第45話

愛心





 二時間半。


 たったの二時間半だった。


 私が数か月、歩き通しで離れた私の故郷と、なぎさんと過ごした街との距離は。


 たったそれだけ。


 売人の―――麻井の奴の車に載せられて、たったそれだけの時間で帰り着いてしまった。


 朝、なぎさんと最後にハグをしてお別れしてから、迎えに来た売人の奴の車に乗せられて、売人から今後の話を聞いているうちに気付けば到着していた。


 半年ぶりだけど、変わらずに見慣れた我が家。いつかの私が住んでいたところ。


 ふぅと息を吐くだけで、少しだけ身体から力が抜ける。心のどこかで、ここが落ち着く場所だというのを覚えている。


 ただ同時に、力が抜けているのに胸の奥がひずむような感じもする。


 ここは安心できる場所だけれど、同時に傷を負った場所だって、身体が私に警告する。


 なぎさんが持たせてくれたマフラーに顔をうずめて、軽く息を零した。


 「今後の流れは覚えましたか?」


 「『個人的にショックなことがあって家出した』


 『出た先のことは覚えてないし言いたくない』


 ………………こんな無茶苦茶な言い分通じるの?」


 車の中で聞いた台本は結局のところそれだけだ。逃げ出した先で、私が誰と出会ってどうやって生活していたかは、全部伏せるってことになった。そうしないと、なぎさんに迷惑がかかるからって。携帯も、もともと麻井から貰ったやつだから、今はそっちに預けてある。つまり、私がどういう風に過ごしていたかは、結局、誰にも明かさないってことだ。

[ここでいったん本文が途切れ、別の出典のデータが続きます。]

/-- S3: past the other two conditions, `A < 2` gives A in the exponentiations of a plain base (R211, R212). -/
theorem exec_of_fixedPoint {i : Instr} {s : State} (ha : s.a.toNat < 2) (h2 : 2 ≤ s.n.toNat)
    (hi : i = .genPow ∨ i = .powMod ∨ (i = .powModOdd ∧ s.n.toNat % 2 = 1)) :
    exec i s = .next (s.complete s.a none s.w) := by
  rcases hi with rfl | rfl | ⟨rfl, hodd⟩
  · exact exec_genPow_of_fixedPoint h2 ha
  · exact exec_powMod_of_fixedPoint h2 ha
  · rw [← exec_powMod_eq_powModOdd hodd]
    exact exec_powMod_of_fixedPoint h2 ha

/-- Settles O57: each condition ends in a completion that fills no RMODN and keeps the working registers. -/
theorem sentinelResults : Obligations.SentinelResults := by
  refine fun s i => ⟨fun h => ?_, fun heven _ hgen hpow => ?_, fun ha h2 hi => ?_⟩
  · exact ⟨_, exec_of_tooSmall h, rfl, rfl, rfl, rfl, rfl, rfl, rfl⟩
  · exact ⟨_, exec_of_even heven hgen hpow, rfl, rfl, rfl, rfl, rfl, rfl, rfl⟩
  · exact ⟨_, exec_of_fixedPoint ha h2 hi, rfl, rfl, rfl, rfl, rfl, rfl, rfl⟩

end Sys2Proof.Machine
end

section
/-! SUPPORT. Proofs of the statements about reset and hazards (spec/70_reset_and_hazards.md): the reset input, what becomes of
a command and of a request that a reset abandons, and what a busy machine keeps frozen. -/

namespace Sys2Proof.Machine

open Sys2Proof

/-! ### The reset input -/

/-- Settles O7: the assertion is the next event, and `State.assertReset` says what it leaves. -/
theorem resetAssertion : Obligations.ResetAssertion := fun _ _ hin => step_cons hin

/-- Settles O60: the release is the next event, and it writes the level only. -/
theorem resetRelease : Obligations.ResetRelease := fun _ _ hin => step_cons hin

/-- Settles O6: a bus access is refused by the level alone, whatever it is. -/
theorem busDuringResetRefused : Obligations.BusDuringResetRefused := by
  intro s acc rest hr hin
  rw [step_cons hin]
  exact if_pos hr

/-- Settles O2: the reset state is idle with reset released, so the write of a command's word is its acceptance. -/
theorem resetAcceptsCommand : Obligations.ResetAcceptsCommand :=
  ⟨rfl, fun i m => step_accept (m := m) (i := i) rfl rfl rfl⟩

/-! ### The command that a reset abandons -/

/-- An idle machine that waits for no answer lets an engine's turn, a release of reset or an answer pass: of its state only
the level of the reset input can change (R222, R228, R240). -/
theorem step_level {s : State} {ev : Input} {rest : List Input} (hi : s.phase = .idle) (hp : s.invPending = false)
    (hev : ev = .engine ∨ ev = .resetRelease ∨ ∃ k v, ev = .invRsp k v) (hin : s.inputs = ev :: rest) :
    ∃ level, step s = .next { s with resetHeld := level, inputs := rest } := by
  rcases hev with rfl | rfl | ⟨k, v, rfl⟩
  · exact ⟨s.resetHeld, (step_cons hin).trans (engineTurn_idle hi)⟩
  · exact ⟨false, resetRelease s rest hin⟩
  · exact ⟨s.resetHeld, (inverseResponseTaken s k v rest hin).2 (.inl hp)⟩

 「通じる……というか、通じさせます。それ程度の無茶なら聞きますし、当人のあなたが事件性を訴えないのなら、警察もむやみに掘り下げるほど暇じゃありません」


 「ああ、そう…………」


 きな臭い話だけど、それでいいって言われているのだから仕方がない。むやみに掘り下げたときに、迷惑がかかるのはなぎさんだ。麻井の奴に都合がいいように進んでるのは、ちょっと癪だけど、背に腹は代えられない。


 「では心の準備はよろしいですか?」


 「ん」


 軽くうなずいて、私たちは自宅のインターホンを押して、家の主が出るのを待った。


 自分の家のインターホンを押すっていうのは、なんだか変な感じがする。


 ほどなくっていうほど、待つこともなく、あっという間にばたばたとして中で人が慌てているのが感じられる。


 想わう乾いた唾を、私は少しだけ飲み込んだ。


 弱い緊張と恐怖が薄く身体を縛り付けてくる。


 落ち着けるための息を少しだけ吐きながら、私は耳元のピアスをそっと触った。


 そうして、とうとう玄関の扉が勢いよく開いた。


 玄関から大慌てで顔を出した両親は泣き崩れんばかりに表情を緩めてる。


 その顔を見て、私は身体の奥から湧き上がる痛みと震えと、暖かさにも似た心臓の鼓動だけを感じてた。


 矛盾する二つの感覚が、私の身体を所狭しと埋めてくる。


 「………………おかえり、あこ」


 父親が涙に濡れながら、そう口を開いた瞬間に。



 言い知れない安堵と―――どうしようもないほどの恐怖がない交ぜになって身体の中を掻き乱していた。


 痛い。怖い。


 薄く口を開いて、何か言葉を返そうとするけれどうまく続かない。どころか、立っているのすら段々と辛くなってくる。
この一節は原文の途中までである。